section
variable {f : FloatFormat} {w : Nat} (hf : StandardFormat f) (hw : w = signPos f + 1)
include hf hw

theorem drawMag_eq_zero_iff {u : Nat} (hu : u < 2 ^ w) : drawMag f w u = 0 ↔ u = 0 := by
  refine ⟨fun h => ?_, fun h => by simp [drawMag, h]⟩
  by_contra h0
  have hnormal := (drawMag_normal hf hw h0 hu).1
  have hfrac := Nat.two_pow_pos f.fracBits
  omega

theorem drawMag_mono {u v : Nat} (huv : u ≤ v) (hv : v < 2 ^ w) : drawMag f w u ≤ drawMag f w v := by
  by_cases h0 : u = 0
  · simp [drawMag, h0]
  · have hint := intMag_mono hf hw huv hv
    have hu := (drawMag_normal hf hw h0 (huv.trans_lt hv)).2
    have hv := (drawMag_normal hf hw (by omega) hv).2
    omega

theorem le_drawMag {u : Nat} (h0 : u ≠ 0) (hu : u < 2 ^ w) : oneMag f - w * 2 ^ f.fracBits ≤ drawMag f w u := by
  rw [← drawMag_one hf w]
  exact drawMag_mono hf hw (Nat.pos_of_ne_zero h0) hu

theorem drawMag_le_oneMag {u : Nat} (hu : u < 2 ^ w) : drawMag f w u ≤ oneMag f := by
  by_cases h0 : u = 0
  · simp [drawMag, h0]
  · have hpow : IsRounding f (oneMag f + w * 2 ^ f.fracBits) (2 ^ w * 2 ^ unitExp f) 1 :=
      .of_exact Nat.one_pos (by rw [magUnits_one_add hf, Nat.mul_one])
    have hint := (intMag_spec hf hw hu).1.mono hpow Nat.one_pos (Nat.mul_le_mul_right _ hu.le)
    have hsum := (drawMag_normal hf hw h0 hu).2
    omega

/-- The draws that convert to more than the pattern of significand `q` in the highest exponent below 1.0: those beyond the midpoint that follows
it, in units of `2^-w`, and that midpoint itself where `q` is odd. -/
theorem lt_drawMag_iff {q u : Nat} (hq : 2 ^ f.fracBits ≤ q) (hq' : q < 2 * 2 ^ f.fracBits) (hu : u < 2 ^ w) :
    (2 ^ (f.expBits - 1) - 3) * 2 ^ f.fracBits + q < drawMag f w u ↔
      (2 * q + 1) * 2 ^ f.expBits < 2 * u ∨ ((2 * q + 1) * 2 ^ f.expBits = 2 * u ∧ (q + 1) % 2 = 0) := by
  by_cases h0 : u = 0
  · have hpos : 0 < (2 * q + 1) * 2 ^ f.expBits := Nat.mul_pos (Nat.succ_pos _) (Nat.two_pow_pos _)
    simp [drawMag, h0]
  have hroom := hf.room
  obtain ⟨t, ht⟩ : ∃ t, 2 ^ (f.expBits - 1) = t + 3 := ⟨2 ^ (f.expBits - 1) - 3, by omega⟩
  have hpattern : t * 2 ^ f.fracBits + q + w * 2 ^ f.fracBits = (t + w) * 2 ^ f.fracBits + q := by ring
  have hexp : t + w = f.expBits + unitExp f := by
    rw [hw, signPos, unitExp]
    omega
  have hmid : twiceMid f (t * 2 ^ f.fracBits + q + w * 2 ^ f.fracBits) * 1 =
      (2 * q + 1) * 2 ^ f.expBits * 2 ^ unitExp f := by
    rw [hpattern, twiceMid_significand f hq' (.inr hq), hexp, pow_add]
    ring
  have hparity : (t * 2 ^ f.fracBits + q + w * 2 ^ f.fracBits + 1) % 2 = (q + 1) % 2 := by
    obtain ⟨n, hn⟩ : 2 ∣ (t + w) * 2 ^ f.fracBits := Dvd.dvd.mul_left (dvd_pow_self 2 hf.fracBits_pos.ne') _
    rw [hpattern, hn]
    omega
  have hlt := (intMag_spec hf hw hu).1.lt_iff Nat.one_pos (t * 2 ^ f.fracBits + q + w * 2 ^ f.fracBits)
  rw [hmid, hparity, ← Nat.mul_assoc, Nat.mul_lt_mul_right (Nat.two_pow_pos _), Nat.mul_left_inj (Nat.two_pow_pos _).ne'] at hlt
  rw [ht, Nat.add_sub_cancel, ← hlt, ← (drawMag_normal hf hw h0 hu).2]
  exact (Nat.add_lt_add_iff_right).symm

omit hw in
/-- The pattern of 1.0 as a carry out of the highest exponent below it. -/
theorem oneMag_eq_carry : oneMag f = (2 ^ (f.expBits - 1) - 3) * 2 ^ f.fracBits + 2 * 2 ^ f.fracBits := by
  have hroom := hf.room
  rw [oneMag, ← Nat.add_mul]
  congr 1
  omega

/-- The draws that convert to 1.0. -/
theorem drawMag_eq_one_iff {u : Nat} (hu : u < 2 ^ w) :
    drawMag f w u = oneMag f ↔ (4 * 2 ^ f.fracBits - 1) * 2 ^ f.expBits ≤ 2 * u := by
  have hfrac := Nat.two_pow_pos f.fracBits
  have hle := drawMag_le_oneMag hf hw hu
  have hlt := lt_drawMag_iff hf hw (q := 2 * 2 ^ f.fracBits - 1) (by omega) (by omega) hu
  rw [show 2 * (2 * 2 ^ f.fracBits - 1) + 1 = 4 * 2 ^ f.fracBits - 1 by omega] at hlt
  have hone := oneMag_eq_carry hf
  omega

/-- The draws that convert to the largest value below 1.0. -/
theorem drawMag_eq_one_sub_iff {u : Nat} (hu : u < 2 ^ w) :
    drawMag f w u = oneMag f - 1 ↔
      (4 * 2 ^ f.fracBits - 3) * 2 ^ f.expBits < 2 * u ∧ 2 * u < (4 * 2 ^ f.fracBits - 1) * 2 ^ f.expBits := by
  have hfrac := Nat.two_pow_pos f.fracBits
  have hle := drawMag_le_oneMag hf hw hu
  have hlt := lt_drawMag_iff hf hw (q := 2 * 2 ^ f.fracBits - 2)
    (by have := Nat.one_lt_two_pow hf.fracBits_pos.ne'; omega) (by omega) hu
  rw [show 2 * (2 * 2 ^ f.fracBits - 2) + 1 = 4 * 2 ^ f.fracBits - 3 by omega] at hlt
  have htop := drawMag_eq_one_iff hf hw hu
  have hone := oneMag_eq_carry hf
  omega

/-- The table of the rule at any format. -/
theorem drawBits_range (nan u : BitVec w) :
    (drawBits f nan u).toNat ≤ oneMag f ∧ (drawBits f nan u = 0 ↔ u = 0) ∧
      (u ≠ 0 → oneMag f - w * 2 ^ f.fracBits ≤ (drawBits f nan u).toNat) ∧
      (drawBits f nan 1).toNat = oneMag f - w * 2 ^ f.fracBits ∧
      ((drawBits f nan u).toNat = oneMag f - 1 ↔
        (4 * 2 ^ f.fracBits - 3) * 2 ^ f.expBits < 2 * u.toNat ∧ 2 * u.toNat < (4 * 2 ^ f.fracBits - 1) * 2 ^ f.expBits) ∧
      ((drawBits f nan u).toNat = oneMag f ↔ (4 * 2 ^ f.fracBits - 1) * 2 ^ f.expBits ≤ 2 * u.toNat) := by
  have hzero : ∀ v : BitVec w, v = 0 ↔ v.toNat = 0 := fun v => by simp [BitVec.toNat_eq]
  have hwidth : 1 < 2 ^ w := Nat.one_lt_two_pow (by omega)
  have hone : (1 : BitVec w).toNat = 1 := by simp [Nat.mod_eq_of_lt hwidth]
  rw [hzero (drawBits f nan u), Ne, hzero u, toNat_drawBits hf hw, toNat_drawBits hf hw, hone]
  exact ⟨drawMag_le_oneMag hf hw u.isLt, drawMag_eq_zero_iff hf hw u.isLt, fun h0 => le_drawMag hf hw h0 u.isLt,
    drawMag_one hf w, drawMag_eq_one_sub_iff hf hw u.isLt, drawMag_eq_one_iff hf hw u.isLt⟩

theorem drawBits_mono (nan : BitVec w) {u v : BitVec w} (h : u.toNat ≤ v.toNat) :
    (drawBits f nan u).toNat ≤ (drawBits f nan v).toNat := by
  rw [toNat_drawBits hf hw, toNat_drawBits hf hw]
  exact drawMag_mono hf hw h v.isLt

end

/-- Settles O49: the table at binary32 and at binary64, and monotonicity. -/
theorem converterRangeIsTheClosedUnitInterval : Obligations.ConverterRangeIsTheClosedUnitInterval := by
  unfold Obligations.ConverterRangeIsTheClosedUnitInterval
  simp only [u2f32_eq, u2f64_eq]
  refine ⟨fun k u => ?_, fun k u v => drawBits_mono standardFormat_binary32 width_binary32 _, fun k u => ?_,
    fun k u v => drawBits_mono standardFormat_binary64 width_binary64 _⟩
  · obtain ⟨hle, hzero, hge, hone, hprev, htop⟩ := drawBits_range standardFormat_binary32 width_binary32 (qNaN32 k) u
    refine ⟨hle, hzero, hge, BitVec.eq_of_toNat_eq hone, BitVec.toNat_eq.trans (hprev.trans ?_),
      BitVec.toNat_eq.trans (htop.trans ?_)⟩
    · simp only [binary32]
      omega
    · simp only [binary32]
      omega
  · obtain ⟨hle, hzero, hge, hone, hprev, htop⟩ := drawBits_range standardFormat_binary64 width_binary64 (qNaN64 k) u
    refine ⟨hle, hzero, hge, BitVec.eq_of_toNat_eq hone, BitVec.toNat_eq.trans (hprev.trans ?_),
      BitVec.toNat_eq.trans (htop.trans ?_)⟩
    · simp only [binary64]
      omega
    · simp only [binary64]
      omega

end Sys2Proof.Machine
end

section
/-!
PROOFS. Scaling (spec/42_uniform.md R100, R103, R104), at any format: sums with a zero, products with 1.0 and with a zero, and what the three
primitives make of the bounds.
-/

namespace Sys2Proof.Machine

/-! ## Sums with a zero, products with 1.0 and with a zero -/

theorem roundMag_zero {f : FloatFormat} (hf : StandardFormat f) (k : Nat) : roundMag f k 0 = 0 :=
  roundMag_of_exact hf (Nat.zero_le _) (by simp)

section
variable {f : FloatFormat} {w : Nat} (nan : BitVec w) {x y : BitVec w} (hx : IsFinite f x) (hy : IsFinite f y)
include hx hy

theorem addBits_comm : addBits f nan x y = addBits f nan y x := by
  rw [addBits, addBits, valueOf_of_isFinite hx, valueOf_of_isFinite hy]
  simp only [floatAdd, Int.add_comm, Bool.and_comm]

theorem mulBits_comm : mulBits f nan x y = mulBits f nan y x := by
  rw [mulBits, mulBits, valueOf_of_isFinite hx, valueOf_of_isFinite hy]
  simp only [floatMul, Nat.mul_comm, Bool.xor_comm]

end

theorem subBits_self {f : FloatFormat} {w : Nat} (nan : BitVec w) {x : BitVec w} (hx : IsFinite f x) :
    subBits f nan x x = signedPattern f w false 0 := by
  rw [subBits, valueOf_of_isFinite hx]
  simp [floatSub, floatNeg, floatAdd, signedUnits_not]

section
variable {f : FloatFormat} {w : Nat} (hf : StandardFormat f) (hw : w = signPos f + 1) (nan : BitVec w)
include hf hw

theorem isFinite_zero (a : Bool) : IsFinite f (signedPattern f w a 0) := isFinite_signedPattern hw a hf.infMag_pos

theorem isFinite_one : IsFinite f (signedPattern f w false (oneMag f)) := by
  have hone := one_add_lt_infMag hf 0 (Nat.two_pow_pos _)
  exact isFinite_signedPattern hw false (by omega)

omit hf in
/-- To subtract a finite number is to add the number of the other sign. -/
theorem subBits_eq_addBits {q : Nat} (x : BitVec w) (b : Bool) (hq : q < infMag f) :
    subBits f nan x (signedPattern f w b q) = addBits f nan x (signedPattern f w (!b) q) := by
  rw [subBits, addBits, valueOf_signedPattern_of_lt hw b hq, valueOf_signedPattern_of_lt hw (!b) hq]
  rfl

/-- A zero added to a number that is not zero changes nothing. -/
theorem addBits_zero {p : Nat} (a b : Bool) (hp : p < infMag f) (h0 : p ≠ 0) :
    addBits f nan (signedPattern f w a p) (signedPattern f w b 0) = signedPattern f w a p := by
  have hsign : decide (signedUnits a (magUnits f p) < 0) = a := by simp [signedUnits_neg_iff, h0]
  rw [addBits, valueOf_signedPattern_of_lt hw a hp, valueOf_zero hw hf]
  simp [floatAdd, h0, hsign, roundMag_of_exact hf hp.le]

theorem zero_addBits {p : Nat} (a b : Bool) (hp : p < infMag f) (h0 : p ≠ 0) :
    addBits f nan (signedPattern f w b 0) (signedPattern f w a p) = signedPattern f w a p := by
  rw [addBits_comm nan (isFinite_zero hf hw b) (isFinite_signedPattern hw a hp), addBits_zero hf hw nan a b hp h0]

theorem zero_addBits_zero (a b : Bool) :
    addBits f nan (signedPattern f w a 0) (signedPattern f w b 0) = signedPattern f w (a && b) 0 := (zero_bits hw nan hf a b).1

/-- 1.0 times a number that is no NaN is the number. -/
theorem one_mulBits {x : BitVec w} (hx : ¬ IsNaN f x) : mulBits f nan (signedPattern f w false (oneMag f)) x = x := by
  have hone := one_add_lt_infMag hf 0 (Nat.two_pow_pos _)
  have hvalue := valueOf_signedPattern_of_lt hw false (mag := oneMag f) (by omega)
  rw [magUnits_oneMag hf] at hvalue
  rcases isFinite_or_infinity_or_isNaN hw x with h | h | h
  · obtain ⟨a, p, hp, rfl⟩ := exists_of_isFinite hw h
    rw [mulBits, hvalue, valueOf_signedPattern_of_lt hw a hp]
    simp [floatMul, roundMag_of_exact hf hp.le (Nat.mul_comm _ _)]
  · generalize x.getLsbD (signPos f) = a at h
    rw [h, mulBits, hvalue, valueOf_infinity hw]
    simp [floatMul]
  · exact absurd h hx

theorem mulBits_one {x : BitVec w} (hx : IsFinite f x) : mulBits f nan x (signedPattern f w false (oneMag f)) = x := by
  rw [mulBits_comm nan hx (isFinite_one hf hw), one_mulBits hf hw nan (Nat.lt_asymm hx)]

/-- `+0` times a finite number is the zero of its sign. -/
theorem zero_mulBits {x : BitVec w} (hx : IsFinite f x) :
    mulBits f nan (signedPattern f w false 0) x = signedPattern f w (x.getLsbD (signPos f)) 0 := by
  rw [mulBits, valueOf_zero hw hf, valueOf_of_isFinite hx]
  simp [floatMul, roundMag_zero hf]

omit hf in
/-- A number that is not negative times an infinity is that infinity, but for a zero. -/
theorem mulBits_infinity {p : Nat} (c : Bool) (hp : p < infMag f) :
    mulBits f nan (signedPattern f w false p) (signedPattern f w c (infMag f)) =
      if p = 0 then nan else signedPattern f w c (infMag f) := by
  rw [mulBits, valueOf_signedPattern_of_lt hw false hp, valueOf_infinity hw]
  by_cases h0 : p = 0 <;> simp [floatMul, h0]

end

/-! ## Scaling -/

/-- `SCALE32` and `SCALE64` at any format, with the NaNs of the three primitives (R100). -/
def scaleBits (f : FloatFormat) {w : Nat} (nanSub nanMul nanAdd d lo hi : BitVec w) : BitVec w :=
  addBits f nanAdd (mulBits f nanMul d (subBits f nanSub hi lo)) lo

theorem scale32_eq (k : Nat) (d lo hi : F32) :
    scale32 k d lo hi = scaleBits binary32 (qNaN32 k) (qNaN32 (k + 1)) (qNaN32 (k + 2)) d lo hi := by
  rw [scale32, add32_eq, mul32f_eq, sub32_eq, scaleBits]

theorem scale64_eq (k : Nat) (d lo hi : F64) :
    scale64 k d lo hi = scaleBits binary64 (qNaN64 k) (qNaN64 (k + 1)) (qNaN64 (k + 2)) d lo hi := by
  rw [scale64, add64_eq, mul64f_eq, sub64_eq, scaleBits]

section
variable {f : FloatFormat} {w : Nat} (hf : StandardFormat f) (hw : w = signPos f + 1) (nanSub nanMul nanAdd : BitVec w)
include hf hw

/-- The bounds `+0` and 1.0 return a draw unchanged (R100). -/
theorem scaleBits_default {p : Nat} (hp : p < infMag f) :
    scaleBits f nanSub nanMul nanAdd (signedPattern f w false p) (signedPattern f w false 0) (signedPattern f w false (oneMag f)) =
      signedPattern f w false p := by
  have hone := one_add_lt_infMag hf 0 (Nat.two_pow_pos _)
  have hone0 := oneMag_ge (f := f) 0 (by have := hf.room; omega)
  have hfrac := Nat.two_pow_pos f.fracBits
  rw [scaleBits, subBits_eq_addBits hw _ _ _ hf.infMag_pos, addBits_zero hf hw _ _ _ (by omega) (by omega),
    mulBits_one hf hw _ (isFinite_signedPattern hw false hp)]
  by_cases h0 : p = 0
  · rw [h0, zero_addBits_zero hf hw, Bool.and_false]
  · rw [addBits_zero hf hw _ _ _ hp h0]
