-- ==== Sys2Proof/Machine/Rld.lean ====
section
/-! DEFINITION. The meanings of the RLD records (41_rld.md R75 to R84). One call of a meaning is one row of the
transition table R84: the row of the phase the unit is in (log 20). -/

namespace Sys2Proof.Machine

/-- The phase after a byte of a run was emitted with `left` bytes still to emit before it: HEAD after the last
(41_rld.md R84). -/
def runPhase (p : RldPhase) (left : Nat) : RldPhase := if left = 1 then .head else p

/-- `RL.LIT` in phase HEAD (R76, R77): the count is consumed, the whole run is checked first, the budget pays for the
record. -/
def startLiteral (cnt : Half) (s : State) : State :=
  let cur := s.rld.cur + 2
  if s.mem.len < cur + literalLen cnt then s.rldRaise .truncatedBuffer cur
  else
    s.setRld { s.rld with
      cnt := cnt, cur := cur, left := literalLen cnt, budget := s.rld.budget - literalCost cnt
      phase := if literalLen cnt = 0 then .head else .lit }

/-- `RL.REP` in phase HEAD (R76, R78): the count and the byte to repeat are consumed, the budget pays for the record. -/
def startRepeat (cnt : Half) (s : State) : State :=
  let cur := s.rld.cur + 2
  match s.mem.byte? cur with
  | none => s.rldRaise .truncatedBuffer cur
  | some b =>
    s.setRld { s.rld with
      cnt := cnt, cur := cur + 1, rbyte := b, left := repeatLen cnt, budget := s.rld.budget - repeatCost
      phase := .rep }

/-- `RL.LIT` in phase LIT (R77): one byte of the run. -/
def literalByte (s : State) : Host.Outcome State Fault Refusal :=
  if s.rld.left = 0 then .fault .noTransition
  else
    match s.mem.byte? s.rld.cur with
    | none => .fault .literalOutsideBuffer
    | some b =>
      .next (s.setRld { s.rld.emit b with
        cur := s.rld.cur + 1, left := s.rld.left - 1, phase := runPhase .lit s.rld.left })

/-- `RL.REP` in phase REP (R78): one byte of the run. -/
def repeatByte (s : State) : Host.Outcome State Fault Refusal :=
  if s.rld.left = 0 then .fault .noTransition
  else
    .next (s.setRld { s.rld.emit s.rld.rbyte with left := s.rld.left - 1, phase := runPhase .rep s.rld.left })

/-- `RL.LIT` (R76, R77): due in HEAD while the budget is at least 3 (R75), and in LIT with its own count. -/
def execRlLit (cnt : Half) (s : State) : Host.Outcome State Fault Refusal :=
  match s.rld.phase with
  | .head => if s.rld.budget < Config.rleMinBudget then .refused .elementNotDue else .next (startLiteral cnt s)
  | .lit => if s.rld.cnt = cnt then literalByte s else .refused .elementNotDue
  | .rep => .refused .elementNotDue
  | .endRec => .refused .elementNotDue
  | .idle => .refused .elementNotDue
  | .done => .refused .elementNotDue
  | .fault => .refused .elementNotDue

/-- `RL.REP` (R76, R78): due in HEAD while the budget is at least 3 (R75), and in REP with its own count. -/
def execRlRep (cnt : Half) (s : State) : Host.Outcome State Fault Refusal :=
  match s.rld.phase with
  | .head => if s.rld.budget < Config.rleMinBudget then .refused .elementNotDue else .next (startRepeat cnt s)
  | .rep => if s.rld.cnt = cnt then repeatByte s else .refused .elementNotDue
  | .lit => .refused .elementNotDue
  | .endRec => .refused .elementNotDue
  | .idle => .refused .elementNotDue
  | .done => .refused .elementNotDue
  | .fault => .refused .elementNotDue

/-- The check of the end record (R79): the sentinel at the cursor, bound-checked against the buffer only. The cursor
stays; `endcur` is the address after the sentinel. -/
def checkSentinel (s : State) : State :=
  match s.mem.read s.rld.cur 2 with
  | none => s.rldRaise .truncatedBuffer s.rld.cur
  | some w =>
    if BitVec.ofNat 16 w = s.params.rleEos then
      s.setRld { s.rld with endcur := s.rld.cur + 2, phase := .done }
    else s.rldRaise .corruptStream s.rld.cur

/-- `RL.END` (R79): due in phase END, whatever the bytes there are (30_encoding.md R52). -/
def execRlEnd (s : State) : Host.Outcome State Fault Refusal :=
  match s.rld.phase with
  | .endRec => .next (checkSentinel s)
  | .head => .refused .elementNotDue
  | .lit => .refused .elementNotDue
  | .rep => .refused .elementNotDue
  | .idle => .refused .elementNotDue
  | .done => .refused .elementNotDue
  | .fault => .refused .elementNotDue

end Sys2Proof.Machine
end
----------------
* _What is required_
All lines in the listing above from the line containing "any format. -/" to the line containing "exact ⟨drawMag_le_oneMag hf", inclusive, should be retyped exactly; no other lines should appear.

* _Solution below_
/-- The table of the rule at any format. -/
theorem drawBits_range (nan u : BitVec w) :
    (drawBits f nan u).toNat ≤ oneMag f ∧ (drawBits f nan u = 0 ↔ u = 0) ∧
      (u ≠ 0 → oneMag f - w * 2 ^ f.fracBits ≤ (drawBits f nan u).toNat) ∧
      (drawBits f nan 1).toNat = oneMag f - w * 2 ^ f.fracBits ∧
      ((drawBits f nan u).toNat = oneMag f - 1 ↔
        (4 * 2 ^ f.fracBits - 3) * 2 ^ f.expBits < 2 * u.toNat ∧ 2 * u.toNat < (4 * 2 ^ f.fracBits - 1) * 2 ^ f.expBits) ∧
      ((drawBits f nan u).toNat = oneMag f ↔ (4 * 2 ^ f.fracBits - 1) * 2 ^ f.expBits ≤ 2 * u.toNat) := by
  have hzero : ∀ v : BitVec w, v = 0 ↔ v.toNat = 0 := fun v => by simp [BitVec.toNat_eq]
  have hwidth : 1 < 2 ^ w := Nat.one_lt_two_pow (by omega)
  have hone : (1 : BitVec w).toNat = 1 := by simp [Nat.mod_eq_of_lt hwidth]
  rw [hzero (drawBits f nan u), Ne, hzero u, toNat_drawBits hf hw, toNat_drawBits hf hw, hone]
  exact ⟨drawMag_le_oneMag hf hw u.isLt, drawMag_eq_zero_iff hf hw u.isLt, fun h0 => le_drawMag hf hw h0 u.isLt,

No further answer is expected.